Values, Identity, and Invariants
Once ownership is clear, the next production question is semantic rather than mechanical: what kind of thing is this object supposed to be?
Modern C++ code gets harder than it needs to be when every type is treated as mutable state with methods attached. Some objects are values. They represent a self-contained piece of meaning, can often be copied or replaced wholesale, and should be easy to compare and test. Some objects carry identity. They represent a specific session, account, worker, or connection whose continuity matters across time even as its fields change. Mixing those roles inside one vague type creates bugs that look unrelated: broken equality, unstable cache keys, accidental aliasing, poor concurrency behavior, and APIs that cannot say whether mutation changes “the same thing” or creates a new one.

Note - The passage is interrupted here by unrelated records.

-- ==== Sys2Proof/Machine/ChannelEvents.lean ====
section
/-! DEFINITION. The link events and messages of a media channel (chapter 7, sections 7.1 to 7.8; R187). A channel that
is not fitted has no controller and takes none; a message arrives only while the link is up (R115). -/

namespace Sys2Proof.Machine

/-- A stray message is discarded and counted (R121, R187). -/
def Channel.stray (x : Channel) : Channel := { x with strays := count32 x.strays }

/-- A DATA message is discarded and counted (R118). -/
def Channel.discardData (x : Channel) : Channel := { x with discardedData := count32 x.discardedData }

/-! ### Link -/

/-- LINK_UP changes no state but the link flag (R115). -/
def execLinkUp (c : Fin 8) (s : State) : Answer :=
  s.onFitted c (s.event fun m => m.onChannel c fun ch => { ch with link := true })

/-- CHANNEL_LINK_LOSS (R115, R123). -/
def execChannelLinkLoss (c : Fin 8) (s : State) : Answer :=
  s.onFitted c (s.event fun m => (m.onChannel c fun ch => { ch with link := false }).linkLoss s.env.now c)

/-- A HELLO in OFFLINE, with the largest read already recorded: the channel becomes ACTIVE, or FAULTED where the largest
read is below 1024 blocks (R116). -/
def Device.helloOffline (c : Nat) (m : Device) : Device :=
  if (m.channel c).largestRead < 1024 then m.fault c .smallRead
  else ((m.onChannel c fun ch => { ch with state := .active, consecutive := 0 }).raiseBoth .channel).askChoice c

/-- A HELLO, by the channel's state (R116). -/
def Device.hello (now : Time) (c largest : Nat) (m : Device) : Device :=
  let known (m : Device) : Device := m.onChannel c fun ch => { ch with largestRead := largest }
  match (m.channel c).state with
  | .offline => (known m).helloOffline c
  | .faulted => known (m.linkLoss now c)
  | .active | .parking | .parked | .waking => (known (m.linkLoss now c)).helloOffline c

/-- HELLO (R116). -/
def execHello (c : Fin 8) (largest : BitVec 16) (s : State) : Answer :=
  s.onLink c (s.event (·.hello s.env.now c largest.toNat))

/-! ### DATA -/

/-- Where a block of a read lands in staging memory: block offset `k` of request `r`, if it lies within the record's
block count and the slot's page list (R98). -/
def Device.blockAddress (straps : Straps) (m : Device) (r : Request) (k : Nat) : Option Nat :=
  let b := r.offset + k
  if r.count ≤ k then none
  else ((m.slot r.slot).pages[b / Config.pageBlocks]?).map fun p =>
    pageAddress straps p + b % Config.pageBlocks * Config.blockBytes

/-- A DATA message of an outstanding probe: checked for order, then discarded (R130). -/
def Channel.probeData (x : Channel) (y : Characterisation) (offset : Nat) : Channel :=
  match y.phase with
  | .probing sent next timeout =>
    if offset = next then { x with char := some { y with phase := .probing sent (next + 1) timeout } } else x.discardData
  | _ => x.discardData

/-- A probe is outstanding on the channel, so that DATA and END on tag 0 belong to it (R130). -/
def Channel.probe (x : Channel) : Option Characterisation :=
  match x.char with
  | some y =>
    match y.phase with
    | .probing .. => some y
    | _ => none
  | none => none

/-- A DATA message on the channel (R118, R130, R187). -/
def Channel.data (x : Channel) (t offset : Nat) : Channel :=
  if 3 < t then x.discardData
  else match (if t = 0 then x.probe else none) with
    | some y => x.probeData y offset
    | none =>
      match x.tag t with
      | .inFlight r dispatched est next timeout =>
        if offset = next then x.setTag t (.inFlight r dispatched est (next + 1) timeout) else x.discardData
      | _ => x.discardData

/-- The address a DATA message writes its block to, if it is written at all (R98, R118, R187). -/
def Device.dataAddress (straps : Straps) (m : Device) (c t offset : Nat) : Option Nat :=
  if 3 < t then none
  else if t = 0 ∧ (m.channel c).probe ≠ none then none
  else match (m.channel c).tag t with
    | .inFlight r _ _ next _ => if offset = next then m.blockAddress straps (m.req r) offset else none
    | _ => none

/-- DATA (R98, R118). -/
def execDataBlock (c : Fin 8) (tag : BitVec 8) (offset : BitVec 16) (payload : List Byte) (s : State) : Answer :=
  s.onLink c (
    let mem := match s.part.dataAddress s.env.straps c tag.toNat offset.toNat with
      | some a => s.env.mem.write a (exactly Config.blockBytes payload)
      | none => s.env.mem
    let e := { s.env with mem }
    .next { s with env := e,
                   part := (s.part.begin_.onChannel c fun ch => ch.data tag.toNat offset.toNat).settle e })

/-! ### END and ABORT_DONE -/

/-- An END status: 0 GOOD, 2 ADDRESS, any other MEDIUM (section 12.4, R187). -/
inductive EndStatus where
  | good | medium | address
deriving DecidableEq, Repr

/-- The status an END byte spells. -/
def EndStatus.ofByte (b : Nat) : EndStatus := if b = 0 then .good else if b = 2 then .address else .medium

/-- A good END of a read, all its blocks received: the outcome, the estimator and drift, and the consecutive-timeout
counter (R106, R119, R127, R128). -/
def Device.goodEnd (now : Time) (c r dispatched est : Nat) (m : Device) : Device :=
  ((m.readOutcome now r .good).learn c (readError now dispatched est)).onChannel c fun ch => { ch with consecutive := 0 }

/-- The outcome of an END on an in-flight tag whose tag has become free (R119). -/
def Device.endedOn (now : Time) (c r dispatched est next : Nat) (status : EndStatus) (m : Device) : Device :=
  match status with
  | .good =>
    if (m.req r).count ≤ next then m.goodEnd now c r dispatched est
    else (m.onChannel c fun ch => { ch with shortReads := count32 ch.shortReads }).readOutcome now r .retryable
  | .medium => m.readOutcome now r .retryable
  | .address => m.readOutcome now r .address

/-- The END of the outstanding probe (R130). A short one is counted as a probe error alone (log 28). -/
def Device.probeEnd (now : Time) (c : Nat) (x : Characterisation) (sent next : Nat) (status : EndStatus) (m : Device) :
    Device :=
  if status = .good ∧ x.probeBlocks ≤ next then
    let y := { x with times := x.times ++ [now - sent] }
    let m1 := m.onChannel c fun ch => { ch with char := some y, consecutive := 0 }
    if y.times.length < 8 then m1.sendProbe now c else m1.endChar c .done
  else m.endChar c .probeError

/-- An END on a tag that carries no probe (R119, R121). -/
def Device.tagEnd (now : Time) (c t : Nat) (status : EndStatus) (m : Device) : Device :=
  match (m.channel c).tag t with
  | .inFlight r dispatched est next _ => ((m.releaseTag c t).endedOn now c r dispatched est next status).drained now c
  | .aborting _ =>
    ((m.releaseTag c t).onChannel c fun ch => { ch with staleEnds := count32 ch.staleEnds }).drained now c
  | .free => m.onChannel c Channel.stray

/-- The end of SETTLING: the probe's abort is settled and the characterisation ends with PROBE_TIMEOUT (R130). -/
def Device.settled (c : Nat) (m : Device) : Device := m.endChar c .probeTimeout

/-- An END message (R119, R121, R130, R187). -/
def Device.endMessage (now : Time) (c t : Nat) (status : EndStatus) (m : Device) : Device :=
  if 3 < t then m.onChannel c Channel.stray
  else if t = 0 then
    match (m.channel c).char with
    | some x =>
      match x.phase with
      | .probing sent next _ => m.probeEnd now c x sent next status
      | .settling _ => (m.onChannel c fun ch => { ch with staleEnds := count32 ch.staleEnds }).settled c
      | .draining => m.tagEnd now c t status
    | none => m.tagEnd now c t status
  else m.tagEnd now c t status

/-- END (R119). -/
def execReadEnd (c : Fin 8) (tag status : BitVec 8) (s : State) : Answer :=
  s.onLink c (s.event (·.endMessage s.env.now c tag.toNat (EndStatus.ofByte status.toNat)))

/-- The channel is in SETTLING (R130). -/
def Channel.settling (x : Channel) : Bool :=
  match x.char with
  | some y =>
    match y.phase with
    | .settling _ => true
    | _ => false
  | none => false

/-- An ABORT_DONE message settles an abort; on any other tag it is stray (R121, R130, R187). -/
def Device.abortDone (now : Time) (c t : Nat) (m : Device) : Device :=
  if 3 < t then m.onChannel c Channel.stray
  else match (m.channel c).tag t with
    | .aborting _ => (m.releaseTag c t).drained now c
    | _ => if t = 0 ∧ (m.channel c).settling = true then m.settled c else m.onChannel c Channel.stray

/-- ABORT_DONE (R121). -/
def execAbortDone (c : Fin 8) (tag : BitVec 8) (s : State) : Answer :=
  s.onLink c (s.event (·.abortDone s.env.now c tag.toNat))

/-! ### PARKED, AWAKE, stray messages -/

/-- A PARKED message: in PARKING the channel becomes PARKED, or WAKE is sent at once for a queue that is not empty
(R125). -/
def Device.parked (now : Time) (c : Nat) (m : Device) : Device :=
  if (m.channel c).state = .parking then
    let m1 := m.onChannel c fun ch => { ch with state := .parked, parkGuard := none }
    if (m1.queue c).isEmpty then m1 else m1.wake now c
  else m.onChannel c Channel.stray

/-- PARKED (R125). -/
def execParked (c : Fin 8) (s : State) : Answer := s.onLink c (s.event (·.parked s.env.now c))

/-- An AWAKE message: the observed wake time becomes the wake estimate and the channel becomes ACTIVE (R126). -/
def Device.awake (now : Time) (c : Nat) (m : Device) : Device :=
  if (m.channel c).state = .waking then
    (m.onChannel c fun ch =>
      { ch with state := .active, wakeGuard := none, wakes := count32 ch.wakes,
                wakeEstimate := clampNat (100 * Config.ms) (120 * Config.sec) (now - ch.wakeSent) }).askChoice c
  else m.onChannel c Channel.stray

/-- AWAKE (R126). -/
def execAwake (c : Fin 8) (s : State) : Answer := s.onLink c (s.event (·.awake s.env.now c))

/-- STRAY_MESSAGE: a message of an unlisted or part-to-adapter code is discarded and counted (R187). A code that an
adapter's message has spells no stray message (log 3). -/
def execStrayMessage (c : Fin 8) (code : BitVec 8) (s : State) : Answer :=
  s.onLink c (if code ∈ [0x02#8, 0x03#8, 0x05#8, 0x07#8, 0x09#8, 0x0A#8] then .next s
    else s.event fun m => m.onChannel c Channel.stray)

end Sys2Proof.Machine
end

This chapter is about keeping those categories sharp and enforcing invariants so the types remain trustworthy under pressure. It is not a chapter about parameter passing or ownership transfer mechanics. Those belong elsewhere. The focus here is modeling: deciding when a type should behave like a value, when identity must remain explicit, and how invariants stop the object graph from becoming a bag of fields.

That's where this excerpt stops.